[TASK DESCRIPTION]
Would you copy each line of the data below that has "execStoNsKey"?

[Saved data entries]
────────

theorem opStoNsKey_moves (c s) : DoneMoves [.out, .freeIx, .regs, .log, .buf, .cry, .sto] s ((opStoNsKey).body c s) := by
  unfold opStoNsKey
  refine op_mk ?_
  extract_lets -merge -useContext -underBinder y0
  clear_value y0
  refine DoneMoves.ite ?_ ?_
  ·
    exact hasDone_refuse
  ·
    split
    ·
      exact hasDone_refuse
    ·
      refine DoneMoves.ite ?_ ?_
      ·
        exact hasDone_refuse
      ·
        split
        ·
          rename_i v1 v2 e3
          have hv2 : Moves [.out, .freeIx, .regs, .log, .buf, .cry, .sto] s v2 := by
            refine MovesAll.of_eq (has := hasSnd) e3 rfl ?_
            exact MovesAll.step (Moves.refl _ s) (importKey_moves _ _ _) rfl
          refine hasDone_reply ?_
          exact hv2
        ·
          rename_i v4 v5 e6
          have hv5 : Moves [.out, .freeIx, .regs, .log, .buf, .cry, .sto] s v5 := by
            refine MovesAll.of_eq (has := hasSnd) e6 rfl ?_
            exact MovesAll.step (Moves.refl _ s) (importKey_moves _ _ _) rfl
          extract_lets -merge -useContext -underBinder y7
          clear_value y7
          refine DoneMoves.ite ?_ ?_
          ·
            refine hasDone_reply ?_
            exact hv5
          ·
            refine DoneMoves.ite ?_ ?_
            ·
              refine hasDone_reply ?_
              exact hv5
            ·
              refine hasDone_reply ?_
              refine Moves.step ?_ (pumpNs_moves ..) rfl
              refine Moves.step ?_ (nsUnlock_moves ..) rfl
              exact Moves.step hv5 (stoMod_moves ..) rfl

theorem execStoNsKey_moves (a0 s) : MovesAll hasNext [.waiting, .out, .freeIx, .regs, .log, .cmd, .prot, .buf, .cry, .host, .sto, .svc, .mem] s (execStoNsKey a0 s) := by
  unfold execStoNsKey
  exact hasNext_next (runKeyCmd_moves fun c t => DoneMoves.step (Moves.refl _ t) (opStoNsKey_moves ..) rfl)

theorem tellChange_moves (a0 a1 s) : Moves [.out, .regs, .log, .host, .sto] s (tellChange a0 a1 s) := by
  unfold tellChange
  split
  ·
    exact Moves.step (Moves.refl _ s) (nsChanged_moves ..) rfl
  ·
    exact (Moves.refl _ s)

theorem opStoNsAttach_moves (c s) : DoneMoves [.out, .regs, .log, .host, .sto] s ((opStoNsAttach).body c s) := by
  unfold opStoNsAttach
  refine op_mk ?_
  extract_lets -merge -useContext -underBinder y0 y1 y2 y3
  clear_value y0
  clear_value y1
  clear_value y2
  clear_value y3
  refine DoneMoves.ite ?_ ?_
  ·
    exact hasDone_refuse
  ·
    refine DoneMoves.ite ?_ ?_
    ·
      exact hasDone_refuse
    ·
      split
      ·
        exact hasDone_refuse
      ·
        extract_lets -merge -useContext -underBinder y4 y5
        clear_value y4
        clear_value y5
        refine DoneMoves.ite ?_ ?_
        ·
          exact hasDone_refuse
        ·
          refine DoneMoves.ite ?_ ?_
          ·
            exact hasDone_refuse
          ·
            refine DoneMoves.ite ?_ ?_
            ·
              exact hasDone_refuse
            ·
              refine DoneMoves.ite ?_ ?_
              ·
                exact hasDone_refuse
              ·
                refine hasDone_reply ?_
                refine Moves.step ?_ (tellChange_moves ..) rfl
                exact Moves.step (Moves.refl _ s) (stoMod_moves ..) rfl

theorem execStoNsAttach_moves (a0 s) : MovesAll hasNext [.waiting, .out, .regs, .log, .cmd, .prot, .host, .sto, .svc] s (execStoNsAttach a0 s) := by
  unfold execStoNsAttach
  refine hasNext_next ?_
  exact Moves.step (Moves.refl _ s) (runCmd_moves _ _ _ (opStoNsAttach_moves ..)) rfl

theorem opStoNsDetach_moves (c s) : DoneMoves [.out, .regs, .log, .host, .sto] s ((opStoNsDetach).body c s) := by
  unfold opStoNsDetach
  refine op_mk ?_
  extract_lets -merge -useContext -underBinder y0
  clear_value y0
  refine DoneMoves.ite ?_ ?_
  ·
    exact hasDone_refuse
  ·
    split
    ·
      exact hasDone_refuse
    ·
      split
      ·
        exact hasDone_refuse
      ·
        refine DoneMoves.ite ?_ ?_
        ·
          exact hasDone_refuse
        ·
          refine hasDone_accept ?_ (fun u => Moves.refl _ u)
          refine Moves.step ?_ (tellChange_moves ..) rfl
          exact Moves.step (Moves.refl _ s) (stoMod_moves ..) rfl

theorem execStoNsDetach_moves (a0 s) : MovesAll hasNext [.waiting, .out, .regs, .log, .cmd, .prot, .host, .sto, .svc] s (execStoNsDetach a0 s) := by
  unfold execStoNsDetach
  refine hasNext_next ?_
  exact Moves.step (Moves.refl _ s) (runCmd_moves _ _ _ (opStoNsDetach_moves ..)) rfl

theorem execNsDetachComplete_moves (a0 a1 a2 s) : MovesAll hasNext [.out, .regs, .log, .cmd, .host, .sto, .svc] s (execNsDetachComplete a0 a1 a2 s) := by
  unfold execNsDetachComplete
  extract_lets -merge -useContext -underBinder y0
  clear_value y0
  refine hasNext_next ?_
  refine Moves.ite ?_ ?_
  ·
    exact (Moves.refl _ s)
  ·
    refine Moves.ite ?_ ?_
    ·
      exact (Moves.refl _ s)
    ·
      refine Moves.step ?_ (finishKey_moves ..) rfl
      exact Moves.step (Moves.refl _ s) (stoMod_moves ..) rfl

theorem opStoRead_moves (c s) : DoneMoves [] s ((opStoRead).body c s) := by
  unfold opStoRead
  refine op_mk ?_
  extract_lets -merge -useContext -underBinder y0
  clear_value y0
  refine DoneMoves.ite ?_ ?_
  ·
    exact hasDone_refuse
  ·
    refine DoneMoves.ite ?_ ?_
    ·
      split
      ·
        exact hasDone_refuse
      ·
        refine hasDone_reply ?_
        exact (Moves.refl _ s)
    ·
      split
      ·
        exact hasDone_refuse
      ·
        refine hasDone_reply ?_
        exact (Moves.refl _ s)

theorem execStoRead_moves (a0 s) : MovesAll hasNext [.waiting, .out, .regs, .log, .cmd, .prot, .host, .svc] s (execStoRead a0 s) := by
  unfold execStoRead
  refine hasNext_next ?_
  exact Moves.step (Moves.refl _ s) (runCmd_moves _ _ _ (opStoRead_moves ..)) rfl

theorem opSysNop_moves (c s) : DoneMoves [] s ((opSysNop).body c s) := by
  unfold opSysNop
  refine op_mk ?_
  refine hasDone_reply ?_
  exact (Moves.refl _ s)

theorem execSysNop_moves (a0 s) : MovesAll hasNext [.waiting, .out, .regs, .log, .cmd, .prot, .host, .svc] s (execSysNop a0 s) := by
  unfold execSysNop
  refine hasNext_next ?_
  exact Moves.step (Moves.refl _ s) (runCmd_moves _ _ _ (opSysNop_moves ..)) rfl

theorem opSysInfo_moves (c s) : DoneMoves [] s ((opSysInfo).body c s) := by
  unfold opSysInfo
  refine op_mk ?_
  refine hasDone_reply ?_
  exact (Moves.refl _ s)

theorem execSysInfo_moves (a0 s) : MovesAll hasNext [.waiting, .out, .regs, .log, .cmd, .prot, .host, .svc] s (execSysInfo a0 s) := by
  unfold execSysInfo
  refine hasNext_next ?_
  exact Moves.step (Moves.refl _ s) (runCmd_moves _ _ _ (opSysInfo_moves ..)) rfl

theorem opSysEpochRead_moves (c s) : DoneMoves [] s ((opSysEpochRead).body c s) := by
  unfold opSysEpochRead
  refine op_mk ?_
  refine hasDone_reply ?_
  exact (Moves.refl _ s)

theorem execSysEpochRead_moves (a0 s) : MovesAll hasNext [.waiting, .out, .regs, .log, .cmd, .prot, .host, .svc] s (execSysEpochRead a0 s) := by
  unfold execSysEpochRead
  refine hasNext_next ?_
  exact Moves.step (Moves.refl _ s) (runCmd_moves _ _ _ (opSysEpochRead_moves ..)) rfl

theorem opSysPathQuery_moves (c s) : DoneMoves [] s ((opSysPathQuery).body c s) := by
  unfold opSysPathQuery
  refine op_mk ?_
  extract_lets -merge -useContext -underBinder y0 y1
  clear_value y0
  clear_value y1
  refine hasDone_reply ?_
  exact (Moves.refl _ s)

theorem execSysPathQuery_moves (a0 s) : MovesAll hasNext [.waiting, .out, .regs, .log, .cmd, .prot, .host, .svc] s (execSysPathQuery a0 s) := by
  unfold execSysPathQuery
  refine hasNext_next ?_
  exact Moves.step (Moves.refl _ s) (runCmd_moves _ _ _ (opSysPathQuery_moves ..)) rfl

theorem opSysDrain_moves (c s) : DoneMoves [.out, .regs, .log, .cmd, .tbl, .host, .svc] s ((opSysDrain).body c s) := by
  unfold opSysDrain
  refine op_mk ?_
  extract_lets -merge -useContext -underBinder y0
  clear_value y0
  refine DoneMoves.ite ?_ ?_
  ·
    exact hasDone_refuse
  ·
    refine DoneMoves.ite ?_ ?_
    ·
      exact hasDone_refuse
    ·
      refine DoneMoves.ite ?_ ?_
      ·
        refine DoneMoves.ite ?_ ?_
        ·
          exact hasDone_refuse
        ·
          refine hasDone_accept ?_ (fun u => Moves.refl _ u)
          exact Moves.step (Moves.refl _ s) (drainPath_moves ..) rfl
      ·
        refine hasDone_accept ?_ ?_
        ·
          refine Moves.step ?_ (raise_moves ..) rfl
          exact Moves.step (Moves.refl _ s) (undrainPath_moves ..) rfl
        ·
          intro u1
          exact Moves.step (Moves.refl _ u1) (finishKey_moves ..) rfl

theorem execSysDrain_moves (a0 s) : MovesAll hasNext [.waiting, .out, .regs, .log, .cmd, .prot, .tbl, .host, .svc] s (execSysDrain a0 s) := by
  unfold execSysDrain
  refine hasNext_next ?_
  exact Moves.step (Moves.refl _ s) (runCmd_moves _ _ _ (opSysDrain_moves ..)) rfl

theorem execSysDrained_moves (a0 s) : MovesAll hasNext [.out, .regs, .log, .cmd, .host, .svc] s (execSysDrained a0 s) := by
  unfold execSysDrained
  refine hasNext_onElem ?_
  refine Moves.ite ?_ ?_
  ·
    refine Moves.step ?_ (finishKey_moves ..) rfl
    exact Moves.step (Moves.refl _ s) (raise_moves ..) rfl
  ·
    exact (Moves.refl _ s)

theorem opSysReset_moves (c s) : DoneMoves [.waiting, .out, .freeIx, .regs, .log, .cmd, .cfg, .prot, .boot, .power, .spare, .ports, .tbl, .buf, .cry, .flow, .host, .sto, .svc, .mbx, .mem, .test] s ((opSysReset).body c s) := by
  unfold opSysReset
  refine op_mk ?_
  extract_lets -merge -useContext -underBinder y0 y1 y2 y3
  clear_value y0
  clear_value y1
  clear_value y2
  clear_value y3
  refine DoneMoves.ite ?_ ?_
  ·
    exact hasDone_refuse
  ·
    refine DoneMoves.ite ?_ ?_
    ·
      exact hasDone_refuse
    ·
      refine DoneMoves.ite ?_ ?_
      ·
        exact hasDone_refuse
      ·
        refine DoneMoves.ite ?_ ?_
        ·
          exact hasDone_refuse
        ·
          refine DoneMoves.ite ?_ ?_
          ·
            refine DoneMoves.ite ?_ ?_
            ·
              exact hasDone_refuse
            ·
              refine hasDone_accept ?_ ?_
              ·
                exact (Moves.refl _ s)
              ·
                intro u4
                exact Moves.step (Moves.refl _ u4) (startDieRestart_moves ..) rfl
          ·
            refine hasDone_reply ?_
            exact Moves.step (Moves.refl _ s) (powerMod_moves ..) rfl

theorem execSysReset_moves (a0 s) : MovesAll hasNext [.waiting, .out, .freeIx, .regs, .log, .cmd, .cfg, .prot, .boot, .power, .spare, .ports, .tbl, .buf, .cry, .flow, .host, .sto, .svc, .mbx, .mem, .test] s (execSysReset a0 s) := by
  unfold execSysReset
  refine hasNext_next ?_
  exact Moves.step (Moves.refl _ s) (runCmd_moves _ _ _ (opSysReset_moves ..)) rfl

────────

[ANSWER SECTION]
theorem execStoNsKey_moves (a0 s) : MovesAll hasNext [.waiting, .out, .freeIx, .regs, .log, .cmd, .prot, .buf, .cry, .host, .sto, .svc, .mem] s (execStoNsKey a0 s) := by
  unfold execStoNsKey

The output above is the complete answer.